Finally, we distinguish IR’s focus on variation of data over partitions to challenges related to non-representative samples. Non-representiveness and selection bias are important threats to visualization validity, 15 and recent research has proposed methods to address these challenges within the context of interactive exploratory visualization.16,17 IR can complement these methods but focuses on issues of variation rather than representativeness.
Predictive visual analytics
Visualization has long been used to support predictive analysis tasks. However, most often, the “prediction” is performed by users reviewing historical data and making assumptions about what might happen in the future for similar situations. In fact, the relatively limited history of work on visualizations that incorporate more formal predictive modeling methods was the topic for a workshop at a recent IEEE VIS Conference. 5
The work that does exist in this area has often focused on model development and evaluation rather than supporting end users’ predictive analysis tasks. For example, BaobabView 18 supported interactive construction and evaluation of decision trees. More recent work has focused on building and evaluating regression models. 19 This method, like ours, adopts a partition-based approach to avoid making structural assumptions about the data. However, the focus on building regression models leads to an overall workflow that is very different from the proposed IR approach.
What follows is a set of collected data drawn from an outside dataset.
/-! ## clearErrors -/

@[simp] theorem State.clearErrors_params (s : State) : (s.clearErrors).params = s.params := rfl
@[simp] theorem State.clearErrors_acc (s : State) : (s.clearErrors).acc = s.acc := rfl
@[simp] theorem State.clearErrors_cursor (s : State) : (s.clearErrors).cursor = s.cursor := rfl
@[simp] theorem State.clearErrors_binMode (s : State) : (s.clearErrors).binMode = s.binMode := rfl
@[simp] theorem State.clearErrors_comment (s : State) : (s.clearErrors).comment = s.comment := rfl
@[simp] theorem State.clearErrors_frameLen (s : State) : (s.clearErrors).frameLen = s.frameLen := rfl
@[simp] theorem State.clearErrors_frameSrc (s : State) : (s.clearErrors).frameSrc = s.frameSrc := rfl
@[simp] theorem State.clearErrors_lastAcceptedLine (s : State) : (s.clearErrors).lastAcceptedLine = s.lastAcceptedLine := rfl
@[simp] theorem State.clearErrors_awaiting (s : State) : (s.clearErrors).awaiting = s.awaiting := rfl
@[simp] theorem State.clearErrors_pendingResendLine (s : State) : (s.clearErrors).pendingResendLine = s.pendingResendLine := rfl
@[simp] theorem State.clearErrors_skipCount (s : State) : (s.clearErrors).skipCount = s.skipCount := rfl
@[simp] theorem State.clearErrors_consecutiveFormatErrors (s : State) : (s.clearErrors).consecutiveFormatErrors = 0 := rfl
@[simp] theorem State.clearErrors_slots (s : State) : (s.clearErrors).slots = s.slots := rfl
@[simp] theorem State.clearErrors_head (s : State) : (s.clearErrors).head = s.head := rfl
@[simp] theorem State.clearErrors_count (s : State) : (s.clearErrors).count = s.count := rfl
@[simp] theorem State.clearErrors_peekValid (s : State) : (s.clearErrors).peekValid = s.peekValid := rfl
@[simp] theorem State.clearErrors_payloadBusy (s : State) : (s.clearErrors).payloadBusy = s.payloadBusy := rfl
@[simp] theorem State.clearErrors_cfgChecksumMandatory (s : State) : (s.clearErrors).cfgChecksumMandatory = s.cfgChecksumMandatory := rfl
@[simp] theorem State.clearErrors_popFault (s : State) : (s.clearErrors).popFault = s.popFault := rfl
@[simp] theorem State.clearErrors_response (s : State) : (s.clearErrors).response = s.response := rfl
@[simp] theorem State.clearErrors_events (s : State) : (s.clearErrors).events = s.events := rfl
@[simp] theorem State.clearErrors_work (s : State) : (s.clearErrors).work = s.work := rfl
@[simp] theorem State.clearErrors_port (s : State) : (s.clearErrors).port = s.port := rfl

/-! ## classify -/

@[simp] theorem State.classify_params (s : State) (b : Byte) (src : Bool) : (s.classify b src).params = s.params := rfl
@[simp] theorem State.classify_acc (s : State) (b : Byte) (src : Bool) : (s.classify b src).acc = s.acc := rfl
@[simp] theorem State.classify_cursor (s : State) (b : Byte) (src : Bool) : (s.classify b src).cursor = s.cursor := rfl
@[simp] theorem State.classify_binMode (s : State) (b : Byte) (src : Bool) : (s.classify b src).binMode = b.getLsbD 7 := rfl
@[simp] theorem State.classify_comment (s : State) (b : Byte) (src : Bool) : (s.classify b src).comment = s.comment := rfl
@[simp] theorem State.classify_frameLen (s : State) (b : Byte) (src : Bool) : (s.classify b src).frameLen = 0 := rfl
@[simp] theorem State.classify_frameSrc (s : State) (b : Byte) (src : Bool) : (s.classify b src).frameSrc = src := rfl
@[simp] theorem State.classify_lastAcceptedLine (s : State) (b : Byte) (src : Bool) : (s.classify b src).lastAcceptedLine = s.lastAcceptedLine := rfl
@[simp] theorem State.classify_awaiting (s : State) (b : Byte) (src : Bool) : (s.classify b src).awaiting = s.awaiting := rfl
@[simp] theorem State.classify_pendingResendLine (s : State) (b : Byte) (src : Bool) : (s.classify b src).pendingResendLine = s.pendingResendLine := rfl
@[simp] theorem State.classify_skipCount (s : State) (b : Byte) (src : Bool) : (s.classify b src).skipCount = s.skipCount := rfl
@[simp] theorem State.classify_consecutiveFormatErrors (s : State) (b : Byte) (src : Bool) : (s.classify b src).consecutiveFormatErrors = s.consecutiveFormatErrors := rfl
@[simp] theorem State.classify_slots (s : State) (b : Byte) (src : Bool) : (s.classify b src).slots = s.slots := rfl
@[simp] theorem State.classify_head (s : State) (b : Byte) (src : Bool) : (s.classify b src).head = s.head := rfl
@[simp] theorem State.classify_count (s : State) (b : Byte) (src : Bool) : (s.classify b src).count = s.count := rfl
@[simp] theorem State.classify_peekValid (s : State) (b : Byte) (src : Bool) : (s.classify b src).peekValid = s.peekValid := rfl
@[simp] theorem State.classify_payloadBusy (s : State) (b : Byte) (src : Bool) : (s.classify b src).payloadBusy = s.payloadBusy := rfl
@[simp] theorem State.classify_cfgChecksumMandatory (s : State) (b : Byte) (src : Bool) : (s.classify b src).cfgChecksumMandatory = s.cfgChecksumMandatory := rfl
@[simp] theorem State.classify_popFault (s : State) (b : Byte) (src : Bool) : (s.classify b src).popFault = s.popFault := rfl
@[simp] theorem State.classify_response (s : State) (b : Byte) (src : Bool) : (s.classify b src).response = s.response := rfl
@[simp] theorem State.classify_events (s : State) (b : Byte) (src : Bool) : (s.classify b src).events = s.events := rfl
@[simp] theorem State.classify_work (s : State) (b : Byte) (src : Bool) : (s.classify b src).work = s.work := rfl
@[simp] theorem State.classify_port (s : State) (b : Byte) (src : Bool) : (s.classify b src).port = s.port := rfl

/-! ## leaveFrame -/

@[simp] theorem State.leaveFrame_params (s : State) : (s.leaveFrame).params = s.params := rfl
@[simp] theorem State.leaveFrame_acc (s : State) : (s.leaveFrame).acc = s.acc := rfl
@[simp] theorem State.leaveFrame_cursor (s : State) : (s.leaveFrame).cursor = 0 := rfl
@[simp] theorem State.leaveFrame_binMode (s : State) : (s.leaveFrame).binMode = false := rfl
@[simp] theorem State.leaveFrame_comment (s : State) : (s.leaveFrame).comment = s.comment := rfl
@[simp] theorem State.leaveFrame_frameLen (s : State) : (s.leaveFrame).frameLen = 0 := rfl
@[simp] theorem State.leaveFrame_frameSrc (s : State) : (s.leaveFrame).frameSrc = s.frameSrc := rfl
@[simp] theorem State.leaveFrame_lastAcceptedLine (s : State) : (s.leaveFrame).lastAcceptedLine = s.lastAcceptedLine := rfl
@[simp] theorem State.leaveFrame_awaiting (s : State) : (s.leaveFrame).awaiting = s.awaiting := rfl
@[simp] theorem State.leaveFrame_pendingResendLine (s : State) : (s.leaveFrame).pendingResendLine = s.pendingResendLine := rfl
@[simp] theorem State.leaveFrame_skipCount (s : State) : (s.leaveFrame).skipCount = s.skipCount := rfl
@[simp] theorem State.leaveFrame_consecutiveFormatErrors (s : State) : (s.leaveFrame).consecutiveFormatErrors = s.consecutiveFormatErrors := rfl
@[simp] theorem State.leaveFrame_slots (s : State) : (s.leaveFrame).slots = s.slots := rfl
@[simp] theorem State.leaveFrame_head (s : State) : (s.leaveFrame).head = s.head := rfl
@[simp] theorem State.leaveFrame_count (s : State) : (s.leaveFrame).count = s.count := rfl
@[simp] theorem State.leaveFrame_peekValid (s : State) : (s.leaveFrame).peekValid = s.peekValid := rfl
@[simp] theorem State.leaveFrame_payloadBusy (s : State) : (s.leaveFrame).payloadBusy = s.payloadBusy := rfl
@[simp] theorem State.leaveFrame_cfgChecksumMandatory (s : State) : (s.leaveFrame).cfgChecksumMandatory = s.cfgChecksumMandatory := rfl
@[simp] theorem State.leaveFrame_popFault (s : State) : (s.leaveFrame).popFault = s.popFault := rfl
@[simp] theorem State.leaveFrame_response (s : State) : (s.leaveFrame).response = s.response := rfl
@[simp] theorem State.leaveFrame_events (s : State) : (s.leaveFrame).events = s.events := rfl
@[simp] theorem State.leaveFrame_work (s : State) : (s.leaveFrame).work = s.work := rfl
@[simp] theorem State.leaveFrame_port (s : State) : (s.leaveFrame).port = s.port := rfl

/-! ## startComment -/

@[simp] theorem State.startComment_params (s : State) : (s.startComment).params = s.params := rfl
@[simp] theorem State.startComment_acc (s : State) : (s.startComment).acc = s.acc := rfl
@[simp] theorem State.startComment_cursor (s : State) : (s.startComment).cursor = s.cursor := rfl
@[simp] theorem State.startComment_binMode (s : State) : (s.startComment).binMode = s.binMode := rfl
@[simp] theorem State.startComment_comment (s : State) : (s.startComment).comment = true := rfl
@[simp] theorem State.startComment_frameLen (s : State) : (s.startComment).frameLen = s.frameLen := rfl
@[simp] theorem State.startComment_frameSrc (s : State) : (s.startComment).frameSrc = s.frameSrc := rfl
@[simp] theorem State.startComment_lastAcceptedLine (s : State) : (s.startComment).lastAcceptedLine = s.lastAcceptedLine := rfl
@[simp] theorem State.startComment_awaiting (s : State) : (s.startComment).awaiting = s.awaiting := rfl
@[simp] theorem State.startComment_pendingResendLine (s : State) : (s.startComment).pendingResendLine = s.pendingResendLine := rfl
@[simp] theorem State.startComment_skipCount (s : State) : (s.startComment).skipCount = s.skipCount := rfl
@[simp] theorem State.startComment_consecutiveFormatErrors (s : State) : (s.startComment).consecutiveFormatErrors = s.consecutiveFormatErrors := rfl
@[simp] theorem State.startComment_slots (s : State) : (s.startComment).slots = s.slots := rfl
@[simp] theorem State.startComment_head (s : State) : (s.startComment).head = s.head := rfl
@[simp] theorem State.startComment_count (s : State) : (s.startComment).count = s.count := rfl
@[simp] theorem State.startComment_peekValid (s : State) : (s.startComment).peekValid = s.peekValid := rfl
@[simp] theorem State.startComment_payloadBusy (s : State) : (s.startComment).payloadBusy = s.payloadBusy := rfl
@[simp] theorem State.startComment_cfgChecksumMandatory (s : State) : (s.startComment).cfgChecksumMandatory = s.cfgChecksumMandatory := rfl
@[simp] theorem State.startComment_popFault (s : State) : (s.startComment).popFault = s.popFault := rfl
@[simp] theorem State.startComment_response (s : State) : (s.startComment).response = s.response := rfl
@[simp] theorem State.startComment_events (s : State) : (s.startComment).events = s.events := rfl
@[simp] theorem State.startComment_work (s : State) : (s.startComment).work = s.work := rfl
@[simp] theorem State.startComment_port (s : State) : (s.startComment).port = s.port := rfl

/-! ## softReset -/

@[simp] theorem State.softReset_params (s : State) : (s.softReset).params = s.params := rfl
@[simp] theorem State.softReset_acc (s : State) : (s.softReset).acc = s.acc := rfl
@[simp] theorem State.softReset_cursor (s : State) : (s.softReset).cursor = 0 := rfl
@[simp] theorem State.softReset_binMode (s : State) : (s.softReset).binMode = false := rfl
@[simp] theorem State.softReset_comment (s : State) : (s.softReset).comment = false := rfl
@[simp] theorem State.softReset_frameLen (s : State) : (s.softReset).frameLen = 0 := rfl
@[simp] theorem State.softReset_frameSrc (s : State) : (s.softReset).frameSrc = false := rfl
@[simp] theorem State.softReset_lastAcceptedLine (s : State) : (s.softReset).lastAcceptedLine = 0 := rfl
@[simp] theorem State.softReset_awaiting (s : State) : (s.softReset).awaiting = false := rfl
@[simp] theorem State.softReset_pendingResendLine (s : State) : (s.softReset).pendingResendLine = 0 := rfl
@[simp] theorem State.softReset_skipCount (s : State) : (s.softReset).skipCount = 0 := rfl
@[simp] theorem State.softReset_consecutiveFormatErrors (s : State) : (s.softReset).consecutiveFormatErrors = 0 := rfl
@[simp] theorem State.softReset_slots (s : State) : (s.softReset).slots = s.slots := rfl
@[simp] theorem State.softReset_head (s : State) : (s.softReset).head = 0 := rfl
@[simp] theorem State.softReset_count (s : State) : (s.softReset).count = 0 := rfl
@[simp] theorem State.softReset_peekValid (s : State) : (s.softReset).peekValid = false := rfl
@[simp] theorem State.softReset_payloadBusy (s : State) : (s.softReset).payloadBusy = false := rfl
@[simp] theorem State.softReset_cfgChecksumMandatory (s : State) : (s.softReset).cfgChecksumMandatory = false := rfl
@[simp] theorem State.softReset_popFault (s : State) : (s.softReset).popFault = false := rfl
@[simp] theorem State.softReset_response (s : State) : (s.softReset).response = s.response := rfl
@[simp] theorem State.softReset_events (s : State) : (s.softReset).events = s.events := rfl
@[simp] theorem State.softReset_work (s : State) : (s.softReset).work = {} := rfl
@[simp] theorem State.softReset_port (s : State) : (s.softReset).port = s.port := rfl

end Sys2Proof.Machine
end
Others have focused on visualizing the output produced by predictive models. For example, Gosink et al. 20 have visualized prediction uncertainty based on formalized ensembles of multiple predictors. This approach, however, requires careful modeling to develop the predictors, including the specification of priors that enables the Bayesian method that they propose.
Outside the visualization literature, where novel visual or interaction methods are not a concern, predictive features are typically visualized using traditional statistical graphics, for example, systems that visually prioritize and threshold p values to rank features for prediction. 21 Such methods are fully compatible with the IR process proposed in this article.
Progressive/incremental visualization
Model overfitting and other sampling challenges are common to “Big Data” visualizations that rely on progressive or incremental techniques.22,23 Initial samples are small, grow over time, and can change in distribution as time proceeds. Some have addressed this challenge by including confidence intervals along with partial sets of query results. 24 However, relying on the query platform to assess confidence in data subsets does not easily support interactive zoom and filter operations after the query because these changes in visual focus do not necessarily result in new queries that generate new result sets. Moreover, these papers do not propose methods for computing confidence intervals, but rather assume that such data will be provided by the the database.
Inferential statistics
Statistical inference is a discipline with a very long and distinguished history. Most relevant to the IR method described in this article are challenges related to statistical significance and null hypotheses, and in particular, Type 1 and Type 2 errors. Type 1 errors refer to improper rejections of the null hypothesis which lead to conclusions that are not real effects, while Type 2 errors refer to falsely retaining the null hypothesis which can lead to assumptions that a true effect is false. 25
These types of errors are of critical concern in high-dimensional exploratory visualization where computational methods can quickly assess vast numbers of dimensions for statistical significance. Statistical correction methods have been proposed to reduce Type 1 errors, 26 but arguments have also been made against such approaches. Those arguments suggest that parameterized models or assumptions of “default” null hypotheses do not match real-world situations where distributions are rarely straightforward or independent. Suggesting that these correction methods are the wrong approach for exploratory work, Rothman 27 argues that “scientists should not be so reluctant to explore leads that may turn out to be wrong that they penalize themselves by missing possibly important findings.”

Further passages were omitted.